Pihaknya memperkirakan satu keping logam tersebut bernilai sekitar Rp900 juta. Sehingga nilai keseluruhan ditaksir mencapai puluhan miliar rupiah atau sekitar Rp 40 miliar.

Penyidik menyita barang bukti lainnya berupa uang tunai Rp100 juta yang diduga merupakan uang suap serta uang tunai dalam berbagai mata uang asing senilai sekitar Rp1,22 miliar.

KPK juga menyita dua rekening bank atas nama Syah dengan saldo sekitar Rp 2,27 miliar, serta barang bukti elektronik dan dokumen.

Miris banget. Soalnya sehari sebelumnya, masih hangat diberitakan, Bupati Kuantan Singingi, Riau, kegep juga.

Ratusan Jumlahnya

Bahkan diberitakan, sejak tahun 2004 hingga awal 2026, daftar kepala daerah yang tersandung korupsi jumlahnya mencapai ratusan orang.

Berdasarkan catatan KPK, terdapat lebih dari 201 kepala daerah (mulai dari gubernur, wali kota, hingga bupati) yang telah ditetapkan sebagai tersangka.

Sementara itu, rekapitulasi data dari Kementerian Dalam Negeri (Kemendagri) menunjukkan total angka yang lebih tinggi, yakni mencapai 361 hingga 434 kepala daerah.

Perbedaan total angka ini terjadi karena catatan Kemendagri juga mengakumulasi kasus hukum yang ditangani oleh instansi penegak hukum lain di luar KPK, seperti Kejaksaan Agung.

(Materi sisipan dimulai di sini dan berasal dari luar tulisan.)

-- ==== Sys2Proof/Machine/Mask.lean ====
section
/-! DEFINITION. The mask and penalty family (45_mask_penalty.md). -/

namespace Sys2Proof.Machine

/-- `maskFn(p, i, j)` (45_mask_penalty.md R240; patterns 1 to 7 are from general knowledge,
93_implementation_defined.md G2, log entry 12). -/
def maskFn (p i j : Nat) : Bool :=
  match p with
  | 0 => (i + j) % 2 == 0
  | 1 => i % 2 == 0
  | 2 => j % 3 == 0
  | 3 => (i + j) % 3 == 0
  | 4 => (i / 2 + j / 3) % 2 == 0
  | 5 => (i * j) % 2 + (i * j) % 3 == 0
  | 6 => ((i * j) % 2 + (i * j) % 3) % 2 == 0
  | 7 => ((i * j) % 3 + (i + j) % 2) % 2 == 0
  | _ => false

/-! ### The penalty of a matrix, given as the colour of each cell (true is dark, 00_scope.md R14) -/

/-- The `2N` lines of a square: its rows left to right and its columns top to bottom (45_mask_penalty.md §2). -/
def linesOf (m : Nat → Nat → Bool) (n : Nat) : List (List Bool) :=
  (List.range n).map (fun r => (List.range n).map (fun c => m r c))
    ++ (List.range n).map (fun c => (List.range n).map (fun r => m r c))

/-- The lengths of the maximal runs of a line, given the colour and the length so far of the run it continues. -/
def runsFrom (colour : Bool) (len : Nat) : List Bool → List Nat
  | [] => [len]
  | b :: rest => if b = colour then runsFrom colour (len + 1) rest else len :: runsFrom b 1 rest

/-- The lengths of the maximal runs of a line (45_mask_penalty.md R242). -/
def runs : List Bool → List Nat
  | [] => []
  | b :: rest => runsFrom b 1 rest

/-- The score of one run (45_mask_penalty.md R242). -/
def runScore (len : Nat) : Nat := if len ≥ 5 then 3 + (len - 5) else 0

/-- Rule (a) on one line: the sum of its runs' scores (45_mask_penalty.md R242). -/
def lineRunScore (line : List Bool) : Nat := ((runs line).map runScore).sum

/-- `penA`: runs (45_mask_penalty.md R242). -/
def penA (m : Nat → Nat → Bool) (n : Nat) : Nat := ((linesOf m n).map lineRunScore).sum

/-- Whether the 2×2 window at `(r, c)` has one colour (45_mask_penalty.md R243). -/
def uniformBlock (m : Nat → Nat → Bool) (r c : Nat) : Bool :=
  m r c == m (r + 1) c && m r c == m r (c + 1) && m r c == m (r + 1) (c + 1)

/-- `penB`: 2×2 blocks, overlapping ones too (45_mask_penalty.md R243). -/
def penB (m : Nat → Nat → Bool) (n : Nat) : Nat :=
  3 * ((List.range (n - 1)).map (fun r => (List.range (n - 1)).countP (fun c => uniformBlock m r c))).sum

/-- The finder-like pattern 1 0 1 1 1 0 1 (45_mask_penalty.md R244). -/
def finderPattern : List Bool := [true, false, true, true, true, false, true]

/-- How many positions of a line hold the finder-like pattern, overlapping ones too (45_mask_penalty.md R244). -/
def finderCount : List Bool → Nat
  | [] => 0
  | b :: rest => (if finderPattern.isPrefixOf (b :: rest) then 1 else 0) + finderCount rest

/-- `penC`: finder-like patterns, of the dark colour only (45_mask_penalty.md R244; the colour-swap law of R254 does not
hold of it, log entry 22). -/
def penC (m : Nat → Nat → Bool) (n : Nat) : Nat := 40 * ((linesOf m n).map finderCount).sum

/-- `D`: the dark modules of the square (45_mask_penalty.md R245). -/
def darkCount (m : Nat → Nat → Bool) (n : Nat) : Nat :=
  ((List.range n).map (fun r => (List.range n).countP (fun c => m r c))).sum

/-- `penD` of `d` dark modules: 10 * floor(|20 D - 10 N²| / N²) (45_mask_penalty.md R245). -/
def ratioScore (d n : Nat) : Nat :=
  10 * ((((20 * d : Nat) : Int) - ((10 * n ^ 2 : Nat) : Int)).natAbs / n ^ 2)

/-- `penD`: dark ratio (45_mask_penalty.md R245). -/
def penD (m : Nat → Nat → Bool) (n : Nat) : Nat := ratioScore (darkCount m n) n

/-- `penalty(M, N)` (45_mask_penalty.md R246). -/
def penaltyOf (m : Nat → Nat → Bool) (n : Nat) : Nat := penA m n + penB m n + penC m n + penD m n

/-! ### Reading MAT -/

/-- The colours of `n` modules of row `r`, from column `c` on (45_mask_penalty.md R249). -/
def readModules (mem : Memory) (r : Nat) : Nat → Nat → Attempt (List Bool)
  | _, 0 => .ok []
  | c, n + 1 =>
    match readCell mem (matAddr r c) with
    | .error e => .error e
    | .ok v =>
      match readModules mem r (c + 1) n with
      | .error e => .error e
      | .ok vs => .ok (v.getLsbD 0 :: vs)

/-- The first `n` modules of each of `k` rows, from row `r` on (45_mask_penalty.md R249). -/
def readRows (mem : Memory) (n : Nat) : Nat → Nat → Attempt (List (List Bool))
  | _, 0 => .ok []
  | r, k + 1 =>
    match readModules mem r 0 n with
    | .error e => .error e
    | .ok row =>
      match readRows mem n (r + 1) k with
      | .error e => .error e
      | .ok rows => .ok (row :: rows)

/-- The colour at row `r`, column `c` of a list of rows. -/
def cellOf (rows : List (List Bool)) (r c : Nat) : Bool := (rows.getD r []).getD c false

/-- The penalty of the square MAT[0..N-1][0..N-1], N = MAT_N (45_mask_penalty.md R249). -/
def matPenalty (s : State) : Attempt Nat :=
  match readRows s.mem s.matN 0 s.matN with
  | .error e => .error e
  | .ok rows => .ok (penaltyOf (cellOf rows) s.matN)

/-- The byte address of every module, row by row (45_mask_penalty.md R248). -/
def matAddrs : List Nat :=
  (List.range Config.nmax).flatMap (fun r => (List.range Config.nmax).map (fun c => matAddr r c))

/-- PENALTY <- P and RESULT <- P (45_mask_penalty.md R249, R251). -/
def withPenalty (s : State) (p : Nat) : Results :=
  { s.toResults with penalty := BitVec.ofNat 32 p, result := BitVec.ofNat 32 p }

/-- Whether candidate `(p, m)` replaces the best so far: there is none, or `(p, m)` is lexicographically smaller
(45_mask_penalty.md R251). -/
def beatsBest (r : Results) (p : Word) (m : BitVec 3) : Bool :=
  !r.bestValid || decide (p < r.bestPenalty) || (decide (p = r.bestPenalty) && decide (m < r.bestMask))

/-- Keep candidate `(p, m)` if it is the best so far (45_mask_penalty.md R251). -/
def keepBest (p : Word) (m : BitVec 3) (r : Results) : Results :=
  if beatsBest r p m then { r with bestPenalty := p, bestMask := m, bestValid := true } else r

/-! ### Commands -/

/-- MASK_EVAL: RESULT <- the mask function at one cell (45_mask_penalty.md R247). -/
def execMaskEval (s : State) : Host.Outcome State Fault Refusal :=
  conclude .maskEval s do
    let p ← operandCount 0 7 s.arg0
    let i ← operandCount 0 255 s.arg1
    let j ← operandCount 0 255 s.arg2
    return withResult s (bitWord (maskFn p i j))

/-- MAT_FILL: every module of MAT <- ARG0 (45_mask_penalty.md R248). -/
def execMatFill (s : State) : Host.Outcome State Fault Refusal :=
  conclude .matFill s do
    let b ← operandBit s.arg0
    return { s.toResults with mem := fillCells s.mem matAddrs (if b then 1 else 0) }

/-- PENALTY: score the matrix (45_mask_penalty.md R249). -/
def execPenalty (s : State) : Host.Outcome State Fault Refusal :=
  conclude .penalty s do
    let p ← matPenalty s
    return withPenalty s p

/-- SEL_RESET: start a new mask selection (45_mask_penalty.md R250). -/
def execSelReset (s : State) : Host.Outcome State Fault Refusal :=
  conclude .selReset s (.ok { s.toResults with bestValid := false, bestPenalty := 0, bestMask := 0 })

/-- SEL_SCORE: score the matrix as the candidate for mask ARG0 (45_mask_penalty.md R251). -/
def execSelScore (s : State) : Host.Outcome State Fault Refusal :=
  conclude .selScore s do
    let m ← operandCount 0 7 s.arg0
    let p ← matPenalty s
    return keepBest (BitVec.ofNat 32 p) (BitVec.ofNat 3 m) (withPenalty s p)

end Sys2Proof.Machine
end

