-- ==== Sys2Proof/Tests/Slice0.lean ====
section
/-! SUPPORT. Tests of the model, each against a value written in spec/ (95_test_vectors.md where no other file is
named), and a witness for the hypotheses of each statement. -/

namespace Sys2Proof.Tests

open Sys2Proof.Machine Sys2Proof.Safety Sys2Proof.Laws

/-! ### Small states and views -/

/-- The reset state with events to come. -/
def quiet (es : List BusEvent) : State := { State.reset with bus := es }

/-- The reset state with ARG values. -/
def args (a₀ a₁ a₂ : Word) : State := { State.reset with arg0 := a₀, arg1 := a₁, arg2 := a₂ }

/-- PA and PB loaded. -/
def polys (p q : List Byte) (a₀ a₁ : Word) : State :=
  { args a₀ a₁ 0 with
    mem := writeCells (writeCells [] 0x1000 p) 0x1400 q, paLen := p.length, pbLen := q.length }

/-- The stream holds the first `len` bits of the bytes `p`. -/
def stream (p : List Byte) (len : Nat) (a₀ a₁ : Word) : State :=
  { args a₀ a₁ 0 with mem := writeCells [] 0x4000 p, bbLen := len }

/-- The square of side `n` with the rows of `m`, and ARG0. -/
def square (n : Nat) (m : List (List Byte)) (a₀ : Word) : State :=
  { args a₀ 0 0 with
    mem := (m.mapIdx (fun r row => (r, row))).foldl (fun acc e => writeCells acc (matAddr e.1 0) e.2) [], matN := n }

/-- A unit with a NOP in flight. -/
def busyUnit (es : List BusEvent) : State :=
  { quiet es with busy := true, inflight := some ⟨0, .ok State.reset.toResults⟩ }

/-- A unit with a fault recorded. -/
def faultedUnit (es : List BusEvent) : State :=
  { quiet es with faultFlag := true, faultCause := .capacity, faultInfo := 0x21 }

/-- A view of the next state. -/
def view {α : Type} (f : State → α) : Host.Outcome State Fault Refusal → Option α
  | .next t => some (f t)
  | _ => none

/-- DONE, FAULT, the cause code. -/
def flagsOf (t : State) : Bool × Bool × Nat := (t.done, t.faultFlag, causeCode t.faultCause)

/-- RESULT of a command that completed without fault. -/
def resultOf (o : Host.Outcome State Fault Refusal) : Option (Bool × Word) := view (fun t => (t.done, t.result)) o

/-- `n` cells of a window. -/
def cells (a n : Nat) (t : State) : List (Option Byte) := (List.range n).map (fun i => t.mem.read (a + 4 * i))

/-! ### Static checks: an ill-formed term for each -/

theorem smoke_reserved_field : (RawCommand.mk 0x00 1).wellFormed = false := by decide
theorem smoke_reserved_opcode : (RawCommand.mk 0x15 0).wellFormed = false := by decide
theorem smoke_well_formed_word : (RawCommand.mk 0x44 0).wellFormed = true := by decide
theorem smoke_empty_range : (OperandKind.count 5 4).wellFormed = false := by decide
theorem smoke_range_past_word : (OperandKind.count 0 (2 ^ 32)).wellFormed = false := by decide
theorem smoke_too_many_kinds : kindsWellFormed [.bit, .bit, .bit, .bit] = false := by decide
theorem smoke_ill_formed_kind : kindsWellFormed [.bit, .count 1 0] = false := by decide

/-! ### Decoding: every command from its word (30_encoding.md R102) -/

theorem test_decode_control : (decode 0x00000000).toOption = some .nop := by decide
theorem test_decode_field :
    (decode 0x00000001).toOption = some .gfExp ∧ (decode 0x00000002).toOption = some .gfLog ∧
      (decode 0x00000003).toOption = some .gfMul := by decide
theorem test_decode_polynomial :
    (decode 0x00000010).toOption = some .pNorm ∧ (decode 0x00000011).toOption = some .pMul ∧
      (decode 0x00000012).toOption = some .pMod ∧ (decode 0x00000013).toOption = some .pGen ∧
      (decode 0x00000014).toOption = some .rsRem := by decide
theorem test_decode_bits :
    (decode 0x00000020).toOption = some .bbClear ∧ (decode 0x00000021).toOption = some .bbPut ∧
      (decode 0x00000022).toOption = some .bbPutBit ∧ (decode 0x00000023).toOption = some .bbPad := by decide
theorem test_decode_bch :
    (decode 0x00000030).toOption = some .bchFmt ∧ (decode 0x00000031).toOption = some .bchVer := by decide
theorem test_decode_mask :
    (decode 0x00000040).toOption = some .maskEval ∧ (decode 0x00000041).toOption = some .matFill ∧
      (decode 0x00000042).toOption = some .penalty ∧ (decode 0x00000043).toOption = some .selReset ∧
      (decode 0x00000044).toOption = some .selScore := by decide
theorem test_decode_reserved :
    (decode 0x00000004).toOption = none ∧ (decode 0x00000100).toOption = none ∧
      (decode 0x00000045).toOption = none ∧ (decode 0x000000FF).toOption = none := by decide
theorem test_decode_table_word : decodeTableWord 32 0x14 = some .rsRem ∧ decodeTableWord 8 0x114 = some .rsRem := by
  decide
theorem test_fetch_word_runs :
    view (fun t => (t.busy, t.inflight.map Flight.word)) (step (State.reset.withFetchWord 32 0x43)) =
      some (true, some 0x43) := by decide
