-- ==== Sys2Proof/Machine/Replies.lean ====
section
/-! DEFINITION. Replies (R173, R195): the outstanding request of a link and the place its reply fills. -/

namespace Sys2Proof.Machine

/-- The reply kind of a request kind (R195). -/
def replyKind (k : Nat) : Byte := byte (k + 0x80)

/-- Fill the reply place of a link with a packet that ends as `tag` says; an orphaned request's reply is discarded and the
link becomes free (R171, R173). -/
def answerTagged (tag : PlaceTag) (l : Fin 4) (st : Status) (content : List Byte) (s : State) : State :=
  match (linkOf s l).outstanding with
  | some o =>
    if o.orphaned then onLinkAt l (fun r => { r with outstanding := none }) s
    else onLinkAt l (fun r => { r with places := r.places ++ [⟨tag, ⟨replyKind o.kind, statusCode st :: content⟩⟩] }) s
  | none => s

/-- The owner hands the reply of a link's outstanding request (R173, R195). -/
def answer (l : Fin 4) (st : Status) (content : List Byte) (s : State) : State := answerTagged .plain l st content s

/-- A refusal carries its status alone (R195). -/
def refuse (l : Fin 4) (st : Status) (s : State) : State := answer l st [] s

/-- A reply to a link, or none where a RESTART ended the request (R78). -/
def answerOpt (l : Option (Fin 4)) (st : Status) (content : List Byte) (s : State) : State :=
  match l with
  | some l => answer l st content s
  | none => s

end Sys2Proof.Machine
end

Jumlah tersebut, belum termasuk kasus korupsi yang dilakukan menteri dan pejabat tinggi lainnya.

Sejak orde baru hingga reformasi, kasus korupsi yang menjerat para pejabat tinggi negara, ini ditangani oleh KPK maupun Kejaksaan Agung.

Modusnya, mulai dari suap pengadaan barang dan jasa, gratifikasi, penyelewengan dana bantuan sosial hingga pemerasan.

Selain menteri, beberapa pejabat setingkat menteri (seperti Kepala Badan/Lembaga) dan wakil menteri juga pernah berhadapan dengan hukum akibat kasus korupsi.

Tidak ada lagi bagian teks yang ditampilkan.